My parents and I with Grandmother Belinda traveled back to Caddington; I saw immediately how fatigued my mother was and that her cold had worsened, so I said she must go to bed and I would have supper with her there.
She declared she was much better and over our food we talked of Edward.
She said: “It was so moving to see him there, a grown man, actually getting married. When first I saw him he was a baby in a perambulator in the Plantains’ cottage garden.”
“Who were the Plantains?”
“They were his foster parents,” she told me. “He was to be brought up by them because Madame Plantain had just lost her own baby. It had been stillborn. She had been heartbroken…until Edward was brought to her.”
“What happened to Edward’s parents?”
She said: “I suppose you will have to know one day. I remember his great-grandfather’s saying, ‘There is a time for silence,’ and it was then. But now…it is a long time ago.”
“Do you mean Jean Pascal Bourdon, Grandmother Belinda’s father? The one who left Edward that house in France?”
She was silent for a moment. Then she said: “This is for you only. Don’t tell anyone, not Dorabella particularly. She could never keep a secret. Jean Pascal Bourdon was Edward’s great-grandfather. He arranged it all. He was a very sophisticated aristocrat. He knew how to manage things. You see, it all came about when Annabelinda, Grandmother Belinda’s daughter, your father’s sister…”
“Aunt Annabelinda …the one who died in that old house?”
“It’s a complicated story.

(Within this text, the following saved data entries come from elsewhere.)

-- ==== Sys2Proof/Syntax.lean ====
section
/-! DEFINITION. The commands of the SKR-7316: one constructor of `Instr` for each row of the command table,
with the row's operands. What the device's own clock brings about and what reaches it from outside are both
commands; a command that carries no operand beyond an index acts on what the state says is due. -/
namespace Sys2Proof

/-- The access paths of R59: PCIe, the service port and the scribe. -/
inductive Path | pcie | sp | scribe
  deriving DecidableEq, Repr

/-- The two ALU slots of a microword (R212). -/
inductive AluSlot | a | b
  deriving DecidableEq, Repr

/-- The outcome of comparing the three streams of a vote (R408). -/
inductive Vote | active | proofreader | none
  deriving DecidableEq, Repr

/-- How the request of a DMA channel fails (R349): the cause code and what is known of the address. -/
structure BusError where
  cause : Nat
  addr : W64
  info : Nat
  deriving DecidableEq, Repr

abbrev QuillIx := Fin 16
abbrev PhysIx := Fin 20
abbrev NibIx := Fin 256
abbrev LinkIx := Fin 64
abbrev StreamIx := Fin 8
abbrev TrackIx := Fin 16
abbrev FbIx := Fin 16
abbrev AcIx := Fin 32
abbrev CeIx := Fin 512
abbrev DmaIx := Fin 32
abbrev RingIx := Fin 8
abbrev InkIx := Fin 64
abbrev SrcIx := Fin 1024
abbrev ClassIx := Fin 32
abbrev UnitIx := Fin 4096
abbrev SlotIx := Fin 16

/-- One command of the block: the rows with operands in the order of the table, then those without. -/
inductive Instr where
  | close (mismatched : List QuillIx) (votes : List (QuillIx × Vote))
  | budgetExpiry (q : QuillIx)
  | resultWriteback (q : QuillIx)
  | seqNext (q : QuillIx)
  | seqJmp (q : QuillIx)
  | seqJt (q : QuillIx)
  | seqJf (q : QuillIx)
  | seqCall (q : QuillIx)
  | seqCallt (q : QuillIx)
  | seqRet (q : QuillIx)
  | seqRett (q : QuillIx)
  | seqLoop0 (q : QuillIx)
  | seqLoop1 (q : QuillIx)
  | seqDispatch (q : QuillIx)
  | seqYield (q : QuillIx)
  | seqYieldt (q : QuillIx)
  | seqLdlc (q : QuillIx)
  | seqLdlcr (q : QuillIx)
  | seqBreak (q : QuillIx)
  | aluMov (q : QuillIx) (x : AluSlot)
  | aluAdd (q : QuillIx) (x : AluSlot)
  | aluSub (q : QuillIx) (x : AluSlot)
  | aluNeg (q : QuillIx) (x : AluSlot)
  | aluAbs (q : QuillIx) (x : AluSlot)
  | aluAdds (q : QuillIx) (x : AluSlot)
  | aluSubs (q : QuillIx) (x : AluSlot)
  | aluAnd (q : QuillIx) (x : AluSlot)
  | aluOr (q : QuillIx) (x : AluSlot)
  | aluXor (q : QuillIx) (x : AluSlot)
  | aluAndn (q : QuillIx) (x : AluSlot)
  | aluNot (q : QuillIx) (x : AluSlot)
  | aluMin (q : QuillIx) (x : AluSlot)
  | aluMax (q : QuillIx) (x : AluSlot)
  | aluMinu (q : QuillIx) (x : AluSlot)
  | aluMaxu (q : QuillIx) (x : AluSlot)
  | aluShl (q : QuillIx) (x : AluSlot)
  | aluShr (q : QuillIx) (x : AluSlot)
  | aluSar (q : QuillIx) (x : AluSlot)
  | aluRol (q : QuillIx) (x : AluSlot)
  | aluRor (q : QuillIx) (x : AluSlot)
  | aluCmp (q : QuillIx) (x : AluSlot)
  | aluTst (q : QuillIx) (x : AluSlot)
  | aluClz (q : QuillIx) (x : AluSlot)
  | aluPopc (q : QuillIx) (x : AluSlot)
  | aluBfx (q : QuillIx) (x : AluSlot)
  | aluBfi (q : QuillIx) (x : AluSlot)
  | aluZext (q : QuillIx) (x : AluSlot)
  | aluSext (q : QuillIx) (x : AluSlot)
  | aluSplat (q : QuillIx) (x : AluSlot)
  | aluLrot (q : QuillIx) (x : AluSlot)
  | mulU (q : QuillIx)
  | mulS (q : QuillIx)
  | mul2u (q : QuillIx)
  | mul2s (q : QuillIx)
  | mulQs (q : QuillIx)
  | divU (q : QuillIx)
  | divS (q : QuillIx)
  | divUf (q : QuillIx)
  | inkRd (q : QuillIx)
  | inkRdx (q : QuillIx)
  | inkWr (q : QuillIx)
  | inkWrx (q : QuillIx)
  | inkWrb (q : QuillIx)
  | evpPop (q : QuillIx)
  | evpPeek (q : QuillIx)
  | evpCount (q : QuillIx)
  | evpPred (q : QuillIx)
  | cmtStroke (q : QuillIx)
  | cmtRegw (q : QuillIx)
  | cmtVpos (q : QuillIx)
  | cmtVdyn (q : QuillIx)
  | cmtSignal (q : QuillIx)
  | ucodeScrub (p : PhysIx) (w : Fin 8192)
  | strokeNop (q : QuillIx) (r : W128)
  | strokeSet (n : NibIx) (k : SlotIx)
  | strokeClear (n : NibIx) (k : SlotIx)
  | strokeToggle (n : NibIx) (k : SlotIx)
  | strokeFloat (n : NibIx) (k : SlotIx)
  | strokePulse (n : NibIx) (k : SlotIx)
  | strokePulseLow (n : NibIx) (k : SlotIx)
  | strokePulseAngle (n : NibIx) (k : SlotIx)
  | strokeBurst (n : NibIx) (k : SlotIx)
  | strokePwmLoad (n : NibIx) (k : SlotIx)
  | strokePatternStart (n : NibIx) (k : SlotIx)
  | strokePatternStop (n : NibIx) (k : SlotIx)
  | strokeCaptureArm (n : NibIx) (k : SlotIx)
  | strokeReflexArm (n : NibIx) (k : SlotIx)
  | strokeSafe (n : NibIx) (k : SlotIx)
  | strokeCancel (q : QuillIx) (r : W128)
  | pulseEndEdge (n : NibIx) (k : SlotIx)
  | burstEdge (n : NibIx) (k : SlotIx)
  | patternBit (n : NibIx)
  | nibCtrlWrite (p : Path) (n : NibIx) (v : Word)
  | vernFail (n : NibIx) (second : Bool)
  | tdcFail (n : NibIx)
  | nibCellMove (n : NibIx)
  | reflexCause (l : LinkIx)
  | reflexPulseEnd (l : LinkIx)
  | reflexArm (p : Path) (l : LinkIx)
  | nibInputTransition (n : NibIx) (level : Bool) (f : Fin 8)
  | glitchFilterAccept (n : NibIx)
  | windowExpiry (n : NibIx)
  | winEmpty (n : NibIx)
  | freqGateEnd (n : NibIx)
  | cap0Read (p : Path) (n : NibIx)
  | csCtrlWrite (p : Path) (g : StreamIx) (v : Word)
  | toothProcessed (t : TrackIx)
  | microTick (t : TrackIx)
  | missDeadline (t : TrackIx)
  | stallTimeout (t : TrackIx)
  | countingTimeout (t : TrackIx)
  | trackerEnable (p : Path) (t : TrackIx) (v : Word)
  | trackerResync (p : Path) (t : TrackIx)
  | trackerApply (p : Path) (t : TrackIx)
  | learnCtrlWrite (p : Path) (t : TrackIx) (v : Word)
  | tmapFlagsAccess (p : Path) (t : TrackIx) (v : Option Word)
  | fbChangeAccepted (b : FbIx) (la lb lz : Bool)
  | ssiFrameComplete (b : FbIx) (bits delay : Nat)
  | ssiDelayTimeout (b : FbIx)
  | fbStill (b : FbIx)
  | idxArm (p : Path) (b : FbIx)
  | emuEdge (b : FbIx)
  | comparatorChange (c : AcIx) (uv : Int) (f : Fin 8)
  | comparatorSample (c : AcIx) (uv : Int)
  | comparatorSettled (c : AcIx) (uv : Int)
  | thrWrite (p : Path) (c : AcIx) (v : Word)
  | blankEnd (c : AcIx) (uv : Int)
  | adcConversion (result : Fin 4096)
  | adcArbitration (result : Fin 4096)
  | ceCompareMatch (e : CeIx) (k : Fin 4)
  | cePeriodEnd (e : CeIx)
  | ceCtrlWrite (p : Path) (e : CeIx) (v : Word)
  | ceWinWrite (p : Path) (e : CeIx) (v : Word)
  | ceCountWrite (p : Path) (e : CeIx) (v : Word)
  | trimWrite (p : Path) (v : Word)
  | ppsStampRead (p : Path)
  | syncCtrlWrite (p : Path) (v : Word)
  | syncFrameReceived (charsOk : Bool) (data : BitVec 72) (phase : Int)
  | rlLowRead (p : Path) (addr : Word)
  | rcRead (p : Path) (addr : Word)
  | wideLowWrite (p : Path) (addr : Word) (v : Word)
  | wideHighWrite (p : Path) (addr : Word) (v : Word)
  | registerWrite (p : Path) (addr : Word) (v : Word)
  | unitEnable (p : Path) (u : UnitIx) (on : Bool)
  | unitSafeSet (p : Path) (u : UnitIx)
  | unitSafeRelease (p : Path) (u : UnitIx)
  | glyphApply (p : Path) (u : UnitIx)
  | mbxWrite (p : Path) (q : QuillIx) (reg : Fin 17) (v : Word)
  | quillMigrationCopyDone (q : QuillIx)
  | cmdTail (p : Path) (v : Word)
  | commandFetch (entry : BitVec 512)
  | mailboxGo (p : Path)
  | rspCons (p : Path) (v : Word)
  | ringCtrlWrite (p : Path) (rsp : Bool) (v : Word)
  | cmdLoadFolio (image : List Byte)
  | cmdVerifyFolio (image : List Byte)
  | cmdStageLeaf (image : List Byte)
  | cmdLoadPatch (image : List Byte)
  | cmdKeyEnroll (key : BitVec 512)
  | bar4Read (p : Path) (addr : Word) (len : Nat)
  | bar4Write (p : Path) (addr : Word) (data : List (Option Byte))
  | handoverRequest (p : Path) (b : InkIx) (v : Word)
  | sliceTestDone (pass : Bool)
  | destroyingTestDone (pass : Bool)
  | dmaDoorbell (p : Path) (c : DmaIx)
  | descriptorFetched (c : DmaIx) (d : BitVec 256)
  | dmaReadCompletion (c : DmaIx) (data : List Byte)
  | streamRecordArrival (g : StreamIx)
  | dmaFlushDone (c : DmaIx)
  | nextReadReturn (c : DmaIx) (next : W64)
  | tailPoll (c : DmaIx)
  | cqConsWrite (p : Path) (k : RingIx) (v : Word)
  | cqBaseWrite (p : Path) (k : RingIx) (v : Word)
  | dmaBusError (c : DmaIx) (e : BusError)
  | dmaResume (p : Path) (c : DmaIx)
  | dmaSkip (p : Path) (c : DmaIx)
  | dmaAbort (p : Path) (c : DmaIx)
  | dmaHeadWrite (p : Path) (c : DmaIx) (v : Word)
  | eicArrival (x : SrcIx)
  | levelInputFall (x : SrcIx)
  | eicClaim (p : Path) (k : Fin 9) (fast : Bool)
  | eicComplete (p : Path) (k : Fin 9) (fast : Bool) (v : Word)
  | srcPendingWrite (p : Path) (x : SrcIx)
  | srcCfgWrite (p : Path) (x : SrcIx) (v : Word)
  | grpCfgWrite (p : Path) (g : Fin 64) (v : Word)
  | groupTimerExpiry (g : Fin 64)
  | fallbackTimer (x : SrcIx)
  | targetAwake (p : Path) (v : Word)
  | quietTimerExpiry (c : ClassIx)
  | blotterAck (p : Path) (v : Word)
  | ceTakeover (e : CeIx)
  | bootStageDone (report : Option (List (Nat × Nat)))
  | thermalLimit (above : Bool)
  | perstN (low : Bool)
  | lpcmpWake (uv : Int)
  | keepDataAccess (p : Path) (v : Option Word)
  | linkTraining (link sizes : Fin 8 × Fin 8)
  | bar0AccessError (addr : Word) (write : Bool) (dws : Nat)
  | spWrite (addr : Word) (v : Word)
  | spRead (addr : Word)
  | spQwrite (addr : Word) (v : Word)
  | spQread (addr : Word)
  | jtagQsel (v : BitVec 4)
  | qbrk (on : Bool)
  | dmaBeat (c : DmaIx)
  | msixUnmask (v : Option (Fin 16))
  | vbatOkChange (ok : Bool)
  | vioChange (bank : Nat) (up : Bool)
  | lfOkChange (ok : Bool)
  | vernierCalibration (n : NibIx)
  | pwmEdge (n : NibIx)
  | fbCtrlWrite (p : Path) (b : FbIx) (v : Word)
  | acCtrlWrite (p : Path) (c : AcIx) (v : Word)
  | emuCtrlWrite (p : Path) (b : FbIx) (v : Word)
  | inCtrlWrite (p : Path) (n : NibIx) (v : Word)
  | rlCtrlWrite (p : Path) (l : LinkIx) (v : Word)
  | adcCtrlWrite (p : Path) (v : Word)
  | routeWrite (p : Path) (n : NibIx) (v : Word)
  | tick
  | safeNAssert
  | safeNRelease
  | coarseStep
  | fineResume
  | syncHoldoverEntry
  | syncLock
  | cmdIdentify
  | cmdGetHealth
  | cmdStart
  | startTick
  | cmdStopToSafe
  | cmdChangeover
  | changeoverTick
  | triggerExpiry
  | carryCopyDone
  | cmdDiscardStaged
  | cmdReadUnitDir
  | cmdMarchDestroy
  | cmdMarchSetCtrl
  | cmdRepairStatus
  | cmdRetireResource
  | cmdInjectFault
  | cmdAckFault
  | cmdPatchStatus
  | cmdTbSet
  | tbSetApply
  | cmdTbTrim
  | tbTrimFinal
  | cmdSleep
  | cmdStandby
  | cmdAbort
  | cmdSnapshot
  | scribeRestart
  | scribeLockstepMismatch
  | scribeWdog
  | marchSliceStart
  | sliceCopyDone
  | sliceRestoreDone
  | migrationCopyDone
  | injectionDone
  | pllSwap
  | referenceLost
  | referenceReturn
  | porstNRelease
  | brownOut
  | islandPowerOn
  | thermalTrip
  | trstN
  | wake
  | d3hotEntry
  | spFetch
  | spQfetch
  | jtagExtest
  | jtagIdcode
  | jtagSamplePreload
  | jtagHighz
  | jtagClamp
  | jtagBypass
  | qhalt
  | qstep
  | qresume
  | dhalt
  | dresume
  | d0Entry
  | pcieLinkDown
  | porstNAssert
  | brownOutEnd
  | thermalTripEnd
  | servicePortAccessDone
  | pwrenLowTimeEnd
  deriving DecidableEq, Repr

end Sys2Proof
end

But Annabelinda, when she was at school with me, fell in love with a young man. He was German. Edward was the result. Annabelinda was only a schoolgirl. We were in Belgium. Jean Pascal arranged it all and for Madame Plantain to take the child in place of her own. She lived near the school. I met her and saw the baby, though I did not know at first that he was Annabelinda’s. I found out by chance and they had to let me into the secret. Then the war came; the cottage was bombed, the Plantains were killed, and I came along and found the baby in his perambulator in the garden. I brought him home. But the fact of his birth was hushed up.”
“Does Edward know?”
“Yes, he does. I told him only recently. I talked it over with your father and Grandmother Belinda. For some time I could not decide what to do for the best. Jean Pascal had been so certain that he should not be told. Edward does not know everything, not exactly who his father was. But he knows he was German and that his mother was Annabelinda. So he knows that he is one of us, and I think that pleases him very much. He belongs to the family, and we thought he should not be kept in the dark any longer. People have a right to know who their parents are.”
“I expect he will tell Gretchen.”
“I daresay. I am glad that he married her.”

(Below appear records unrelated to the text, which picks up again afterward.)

-- ==== Sys2Proof/Machine/FbTypes.lean ====
section
/-! DEFINITION. The state of a feedback channel with its encoder emulator (chapter 06), of a comparator and of the
converter (chapter 07). -/
namespace Sys2Proof.Machine

/-- R148, R170: a level that holds: the record time of the transition that began it, and that moment in TB as it counts
now, which a step of TB moves along. -/
structure Held where
  stamp : W64
  since : W64
  deriving DecidableEq, Repr

/-- R170: a change of one line (0 A, 1 B, 2 Z) that has not acted yet. -/
structure FbEdge where
  line : Fin 3
  level : Bool
  held : Held
  deriving DecidableEq, Repr

/-- The encoder emulator of a channel's block (R186 to R188). -/
structure Emulator where
  ctrl : Word := 0
  /-- Effectively enabled (R271). -/
  run : Bool := false
  lines : Word := 1
  ofs : Word := 0
  /-- R187: the offset in force; a write acts at the next tick. -/
  forceOfs : Word := 0
  /-- The count of the last crossing, and the count that the outputs represent. -/
  y : Int := 0
  out : Int := 0
  /-- Crossings whose edges wait: the crossing time, and the count the outputs then move to, step by step. -/
  waiting : List (W64 × Int) := []
  lastEdge : Option W64 := none
  holding : Bool := false
  deriving DecidableEq, Repr

/-- A feedback channel (R169 to R190). -/
structure Feedback where
  ctrl : Word := 0
  run : Bool := false
  /-- R170: the lines as last sampled at the pins A, B and Z, and the changes that wait to act, oldest first. -/
  raw : BitVec 3 := 0
  pend : List FbEdge := []
  /-- The conditioned lines (R170). -/
  a : Bool := false
  b : Bool := false
  z : Bool := false
  dir : Bool := false
  idxArmed : Bool := false
  idxSeen : Bool := false
  still : Bool := false
  ssiFail : Bool := false
  cfgErr : Bool := false
  frameDelta : BitVec 16 := 0
  filt : Word := 0
  pos : W64 := 0
  cntTime : W64 := 0
  period : Word := 0xFFFFFFFF
  idxValue : W64 := 0
  idxPeriod : Word := 0
  idxTol : Word := 0
  idxPos : W64 := 0
  idxErr : Word := 0
  speed : Word := 0
  speedCtrl : Word := 0x0186A004
  speedMax : Word := 0
  ssiCtrl : Word := 0
  ssiTiming : Word := 0
  ssiDelay : Word := 0
  ssiRaw : W64 := 0
  qerr : BitVec 16 := 0
  idxDevs : BitVec 16 := 0
  ssiErrs : BitVec 16 := 0
  emuMoved : BitVec 16 := 0
  evtStatus : Word := 0
  evtEnable : Word := 0
  seq : BitVec 16 := 0
  /-- Net counts since EN, as R184 measures position: an index reset or a write of POS does not move it. -/
  travel : Int := 0
  /-- R184: the last count, the count at which the direction last changed, and the first count after EN. -/
  lastCount : Option (Int × W64) := none
  dirCount : Option (Int × W64) := none
  firstCount : Option (Int × W64) := none
  counts : Nat := 0
  /-- The direction of the last move since EN (R175, R184). -/
  lastBack : Option Bool := none
  /-- TB of the last IDX_ARM write that armed the channel (R178). -/
  idxArmedAt : Option W64 := none
  netCounts : Int := 0
  /-- Snapshots of the last count at past ticks, newest first (R184). -/
  snaps : List (Option (Int × W64)) := []
  overspeed : Bool := false
  /-- Index events since EN (R177). -/
  indexes : Nat := 0
  /-- R179: the edge of a tooth whose width is being measured. -/
  toothEdge : Option W64 := none
  /-- R180: the first falling edge of the frame in progress, and the last rising edge of the last frame. -/
  ssiStart : Option W64 := none
  ssiEnd : Option W64 := none
  /-- R180, R182: the changes of A in the frame in progress, and the first falling one. -/
  ssiEdges : List (W64 × Bool) := []
  ssiFall : Option W64 := none
  ssiPrev : Option Nat := none
  ssiRun : Nat := 0
  /-- R85: positions of the last 512 core cycles, newest first: the record time of the change and the position. -/
  log : List (W64 × W64) := []
  emu : Emulator := {}
  deriving DecidableEq, Repr

/-- R193: the state of a comparator. -/
inductive CompState | below | inside | above
  deriving DecidableEq, Repr

/-- R193. -/
def CompState.code : CompState → Nat | .below => 0 | .inside => 1 | .above => 2

/-- A comparator (R191 to R206). -/
structure Comparator where
  ctrl : Word := 0
  owner : Option QuillIx := none
  run : Bool := false
  thr : Word := 0x03FF0000
  state : CompState := .below
  unresolved : Bool := false
  /-- R197: TB at which the comparator has settled, while it settles. -/
  settle : Option W64 := none
  /-- R198: TB at which the blanking ends. -/
  blank : Option W64 := none
  /-- R195: TB of the last sampled evaluation. -/
  sampledAt : Option W64 := none
  /-- R204: TB of the write that began the blanking, and the thresholds before it. -/
  thrWas : Option (W64 × Word) := none
  thrFault : Bool := false
  cfgErr : Bool := false
  seq : BitVec 16 := 0
  /-- SEQ of the last record. -/
  lastSeq : BitVec 16 := 0
  evtStatus : Word := 0
  evtEnable : Word := 0
  ovr : BitVec 16 := 0
  rbErrs : BitVec 16 := 0
  last : W64 := 0
  /-- R196: 32.768 kHz edges since the last sampled evaluation in coarse running. -/
  coarseEdges : Nat := 0
  deriving DecidableEq, Repr

/-- R201: what a slot of a round converts: an input, the threshold readback, or the reference. -/
inductive AdcSlot | input (i : Fin 16) | readback | reference
  deriving DecidableEq, Repr

/-- R202: what is arbitrated: a threshold (comparator, HI) or the reference, with the main and expected results. -/
structure Arbitration where
  threshold : Option (AcIx × Bool)
  main : Nat
  expected : Nat
  deriving DecidableEq, Repr

/-- R205: a RESULT register. -/
structure AdcResult where
  value : BitVec 12 := 0
  valid : Bool := false
  round : BitVec 16 := 0
  deriving DecidableEq, Repr

/-- The converter (R201 to R206). -/
structure Adc where
  ctrl : Word := 1
  /-- Effectively enabled. -/
  run : Bool := true
  /-- Supplies that the last conversion of each found outside their range: VDD_CORE, VDDA, VBAT, VIO0 to VIO7. -/
  supplyOut : BitVec 11 := 0
  owner : Option QuillIx := none
  spareActive : Bool := false
  checkFail : Bool := false
  refFail : Bool := false
  round : BitVec 16 := 0
  scan : Word := 0x3E00
  rbCtrl : Word := 0x0C01
  rbNext : BitVec 6 := 0
  rbDone : BitVec 16 := 0
  rbLast : Word := 0
  /-- R205: the start of the last round that has ended, and of the round in progress. -/
  roundTime : W64 := 0
  roundBegan : W64 := 0
  evtStatus : Word := 0
  evtEnable : Word := 0
  rbSkipped : BitVec 16 := 0
  ovr : BitVec 16 := 0
  temp : Word := 0
  results : Vector AdcResult 16
  seq : BitVec 16 := 0
  /-- The slots still to convert in this round, the one in conversion first, and TB at which it began. -/
  slots : List AdcSlot := []
  began : Option W64 := none
  /-- The threshold that the readback slot in conversion reads, and its expected result. -/
  reading : Option (AcIx × Bool × Nat) := none
  /-- Failures waiting for the spare, the one in conversion first, and TB at which its conversion began. -/
  arbitrations : List Arbitration := []
  arbBegan : Option W64 := none
  /-- R202, R410: the spare has been taken or retired. -/
  spareGone : Bool := false
  deriving DecidableEq, Repr

end Sys2Proof.Machine
end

“But you thought it might have been out of pity.”
“I believe it will be all right, though. It is like a pattern, you see. He is half German and he is attracted by a German girl. Don’t you think it is significant that they should be attracted by each other?”
“It seems so. And by Kurt, too, when they met at college. They were drawn together, I suppose, and they became great friends. It could well be something to do with their being of the same nationality, even though they did not know it. And then, of course…Gretchen.”
“I am sure they will be very happy. I am glad that he has married her and taken her away from that…unpleasantness.”
Dorabella married. Edward married. There is change all about us. For so long everything went on as it always had…and now…change.
I had heard from Dorabella now and then. She had a rather unexpected trait; she liked writing letters, and, of course, most of what she wrote would come my way. So far they had been short—an indication that everything was going well. I believed she was not missing me as much as I was her. I had replied and told her about our mother’s health and what was happening at Caddington. I explained that the reason I had not been to see her was because of our mother’s persistent cold and, as she would want to accompany me to Cornwall, I did not feel it would be wise to come.
They were ordinary letters. Then one came which was different. Because it was a long letter, I took it to my bedroom so that I might enjoy it without interruptions.